(Listed records Opens)
-- ==== Sys2Proof/Machine/Types.lean ====
section
/-! DEFINITION. The operands the commands carry: who issues an access, what a memory access asks for, a packet,
a frame, the outcome of a training phase, and the numbers of dies, tiles, ports and channels (R16, R25). -/

namespace Sys2Proof.Machine

/-- A die: 0 die A, 1 die B (R25). -/
abbrev Die := Fin 2
/-- A tile in its die (R25). -/
abbrev Tile := Fin 64
/-- A Haldif port: 0 to 7 on die A, 8 to 15 on die B (R25). -/
abbrev Port := Fin 16
/-- A bank register of a MEM block: 0 to 23 the tile's banks, 24 the die-pool bank of the same number (R444). -/
abbrev BankIx := Fin 25
/-- A tally in its die (R25). -/
abbrev TallyIx := BitVec 14

/-- A descriptor is its 64 bytes (R339). -/
abbrev Desc := List Byte

/-- The requesters of R16. -/
inductive Requester where
  | warden (d : Die) (w : Fin 8)
  | steward
  | seq (d : Die) (t : Tile)
  /-- A tile's own units: forward feeder, side stall, couch, drain and converter. -/
  | tileUnit (d : Die) (t : Tile)
  | tileChan (d : Die) (t : Tile) (c : Fin 2)
  | dieChan (d : Die) (c : Fin 16)
  | porter (d : Die)
  | clearing (d : Die)
  | update (d : Die)
  /-- Link ingress of a die: packets from another station. -/
  | link (d : Die)
  /-- Incoming RoCEv2 requests on an Ethernet port. -/
  | roce (e : Fin 8)
  | jtag
  deriving DecidableEq, Repr

/-- A physical upset of stored external memory, found when the device is next read: an error pattern XORed into
one stored line (`check` false: the 64-byte data line at `addr`; `check` true: its tier-2 check line), or into the
ECC-pin bytes of an HBM line. -/
structure Upset where
  addr : Addr
  check : Bool
  pattern : List Byte
  deriving DecidableEq, Repr

/-- One memory access: a read of `len` bytes, or a write of `data`. `upset` lists the device errors the access
meets, `linkErr` how many transfers of it fail their link ECC (R454). -/
structure Access where
  write : Bool
  addr : Addr
  len : Nat
  data : List Byte
  upset : List Upset
  linkErr : Nat
  deriving DecidableEq, Repr

/-- An external-memory controller of a die: HBM controller 0 to 7 or tier-2 controller 0 to 11 (R445, R449). -/
inductive ExtCtl where
  | hbm (s : Fin 8)
  | tr2 (p : Fin 12)
  deriving DecidableEq, Repr

/-- What set a row-cache fill going: a demand read, or a run-ahead fetch of the porter or a copy channel (R489). -/
inductive FillSource where
  | demand
  /-- Set going by a demand access in 2 MiB page `page`. -/
  | runAhead (page : Nat)
  deriving DecidableEq, Repr

/-- The eight shakers of a tile, or the eight of an update unit. -/
inductive ShakerUnit where
  | tile (t : Tile)
  | update
  deriving DecidableEq, Repr

/-- A copy channel: two per tile, sixteen per die. -/
inductive ChanId where
  | tile (d : Die) (t : Tile) (c : Fin 2)
  | die (d : Die) (c : Fin 16)
  deriving DecidableEq, Repr

/-- A request line (R534). -/
inductive LineId where
  | tile (d : Die) (t : Tile) (l : Fin 2)
  | die (d : Die) (l : Fin 10)
  deriving DecidableEq, Repr

/-- The copy block whose software request line is written (CPY_SWREQ of a tile, DCP_SWREQ of a die). -/
inductive SwLine where
  | tile (d : Die) (t : Tile)
  | die (d : Die)
  deriving DecidableEq, Repr

/-- A counter block that has clear64 and clear32 (R986). -/
inductive CntBlock where
  | obs (d : Die) (t : Tile)
  | dob (d : Die)
  deriving DecidableEq, Repr

/-- A Haldif packet: the header fields of R638 and the payload. -/
structure Packet where
  typ : BitVec 8
  vc : BitVec 2
  ttl : BitVec 6
  dst : BitVec 16
  src : BitVec 16
  /-- Header byte 6: bit 0 the source die, bits 7 to 1 the source unit. -/
  unit : BitVec 8
  /-- Header byte 7, reserved. -/
  rsv : BitVec 8
  addr : Addr
  len : BitVec 16
  tag : BitVec 32
  ext : BitVec 32
  payload : List Byte
  deriving DecidableEq, Repr

/-- A frame as its code word arrives: whether the FEC decode succeeded, how many symbols it corrected, and the
642 bytes decoded (R612, R614). -/
structure FrameIn where
  fecOk : Bool
  corrected : Nat
  bytes : List Byte
  deriving DecidableEq, Repr

/-- What the lanes of a port show at the end of a training phase: per lane a signal, a DC fault, a valid training
word, an inverted one, the logical number it carries, and the lanes the far receiver reports good (R623 to R626). -/
structure LaneSeen where
  signal : Bool
  dcFault : Bool
  training : Bool
  inverted : Bool
  logical : Fin 8
  deriving DecidableEq, Repr

/-- The outcome of a training phase. -/
structure TrainResult where
  lanes : List LaneSeen
  /-- Lanes the far receiver reports good for the sending direction. -/
  txGood : BitVec 8
  deriving DecidableEq, Repr

/-- A supply of a connector: CBL_3V3 of a Haldif port or the supply of an Ethernet cage (R1077). -/
inductive ConnId where
  | cable (p : Port)
  | cage (e : Fin 8)
  deriving DecidableEq, Repr

/-- Why a module declares itself failed (R770): a halted sequencer of a tile, a halted engine (65 porter, 66 clearing
engine, 67 + c die copy channel c), or the watchdog of a die. -/
inductive FailWhy where
  | tile (d : Die) (t : Tile)
  | engine (d : Die) (u : Nat)
  | watchdog (d : Die)
  deriving DecidableEq, Repr

/-! ## Plans (R398, R747 to R762, R783, R799): what the wardens are handed; its encoding is not given (DESIGN CHOICE, log entry 18) -/

/-- A tile a plan uses: where its sequencer starts and its pass number there. -/
structure PlanTile where
  d : Nat
  t : Nat
  pc : Nat
  pass : Nat
  deriving DecidableEq, Repr, Inhabited

/-- The restart entry of a tile for the window of an update step (R799, R800). -/
structure Restart where
  step : Nat
  d : Nat
  t : Nat
  pc : Nat
  pass : Nat
  deriving DecidableEq, Repr, Inhabited

/-- A shard of owner `f` mirrored here (R319, R788): the owner's other mirror partner, the die that holds the mirror, its
first slot, the shard's units and state arrays, and its places on the owner. -/
structure Mirrored where
  f : Nat
  other : Nat
  d : Nat
  area : Nat
  units : Nat
  arrays : Nat
  master : Nat
  state : Nat
  hdr : Nat
  deriving DecidableEq, Repr, Inhabited

/-- A shard of the plan's own module (R790): its die, header, gradient directory and its entries, update descriptor. -/
structure Shard where
  d : Nat
  hdr : Nat
  dir : Nat
  entries : Nat
  desc : Desc
  deriving DecidableEq, Repr, Inhabited

/-- A plan: its generation; register words and memory it loads; the tiles it uses; initial tally states (die, tally,
word); restart entries; passes of a window and the update step of its first window; stations of the job; shards mirrored
here; rebuild descriptors, and GATHER descriptors toward a failed station (failed station, die, descriptor); own shards;
own GATHER and PLACE descriptors (die, descriptor); mirror partners; members of the group whose plan copy is held. -/
structure PlanS where
  gen : Nat
  regs : List (Nat × Word)
  mem : List (Nat × List Byte)
  tiles : List PlanTile
  tallies : List (Nat × Nat × Word)
  restarts : List Restart
  perWin : Nat
  step0 : Nat
  job : List Nat
  mirrors : List Mirrored
  rebuilds : List (Nat × Nat × Desc)
  gathers : List (Nat × Nat × Desc)
  shards : List Shard
  runs : List (Nat × Desc)
  partners : List Nat
  copies : List Nat
  deriving DecidableEq, Repr, Inhabited

/-! ## Ethernet -/

/-- What an arriving Ethernet frame carries, as far as R819 to R834 tell packets apart. -/
inductive EthKind where
  | pitch
  | ptp
  /-- A RoCEv2 packet: its ICRC is good; it is marked CE; its queue pair. -/
  | roce (icrcOk ce : Bool) (qp : Nat)
  /-- A datagram of R818. -/
  | own
  /-- A recovery datagram (R1036). -/
  | recovery
  /-- A priority-flow-control frame: pause on or off for a priority. -/
  | pfc (prio : Nat) (pause : Bool)
  | fragment
  | other
  deriving DecidableEq, Repr

/-- An arriving Ethernet frame: its length, its 802.1Q tags, what it carries. -/
structure EthFrame where
  bytes : Nat
  tags : Nat
  kind : EthKind
  deriving DecidableEq, Repr

/-- A message of R818: an ARP request or neighbour solicitation for an own address; an echo request; the answer to the
module's own resolution, with the neighbour's MAC address. -/
inductive NbrMsg where
  | resolve
  | echo (payload : List Byte)
  | answer (mac : List Byte)
  deriving DecidableEq, Repr

/-- An incoming RoCEv2 request message: queue pair, opcode (0 SEND, 1 WRITE, 2 READ, others not supported), remote
address, key, length, data; bytes it held in the receive buffer. -/
structure RoceReq where
  qp : Nat
  op : Nat
  va : Nat
  key : Nat
  len : Nat
  data : List Byte
  held : Nat
  deriving DecidableEq, Repr

/-- A pitch message as it arrives: the sender's address, and the datagram (R836). -/
structure PitchMsg where
  src : List Byte
  bytes : List Byte
  deriving DecidableEq, Repr

/-- A connection entry of an OFFER (R841); its 32-byte layout is not given (DESIGN CHOICE, log entry 19). -/
structure Conn where
  port : Nat
  ip : List Byte
  qpn : Nat
  psn : Nat
  ring : Nat
  buf : Nat
  nbuf : Nat
  deriving DecidableEq, Repr, Inhabited

/-- A PTP message (R821, R822): a Sync, with its departure stamp where the master is one-step; a Follow_Up with it; a delay
request the module sends; a delay response with the master's receipt stamp. -/
inductive PtpMsg where
  | sync (t1 : Option Nat)
  | followUp (t1 : Nat)
  | delayReq
  | delayResp (t4 : Nat)
  deriving DecidableEq, Repr

/-- A JTAG instruction, as far as R1044 tells them apart. -/
inductive JtagIr where
  | idcode
  | bypass
  | sample
  | extest
  /-- Access to the SEC debug registers. -/
  | debug
  /-- Access to everything else, by code. -/
  | other (code : Nat)
  deriving DecidableEq, Repr

/-! ## Measurements -/

/-- One sample of the shell (R928): voltage (10 mV) and current (10 mA) of feeds A and B, and of each rail its voltage
(mV) and current (10 mA) as sensed. -/
structure Telem where
  mvA : Int
  caA : Nat
  mvB : Int
  caB : Nat
  rails : List (Nat × Int)
  deriving DecidableEq, Repr

/-- One coolant thermistor sample: its reading (0.01 °C), for the flow loop its current (0.01 mA). -/
structure SensorSet where
  inlet : Int
  outlet : Int
  loop : Nat
  /-- The 16 sensors of each die (0.01 °C), none for a reading outside −40 to 150 °C. -/
  dieA : List (Option Int)
  dieB : List (Option Int)
  /-- Sixteen stacks (°C); none while not reporting. -/
  hbm : List (Option Nat)
  board : List (Option Int)
  deriving DecidableEq, Repr

end Sys2Proof.Machine
end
(Listed records Closes)
All lines with the string "many" must be copied from the data.

meets, `linkErr` how many transfers of it fail their link ECC (R454). -/
/-- A frame as its code word arrives: whether the FEC decode succeeded, how many symbols it corrected, and the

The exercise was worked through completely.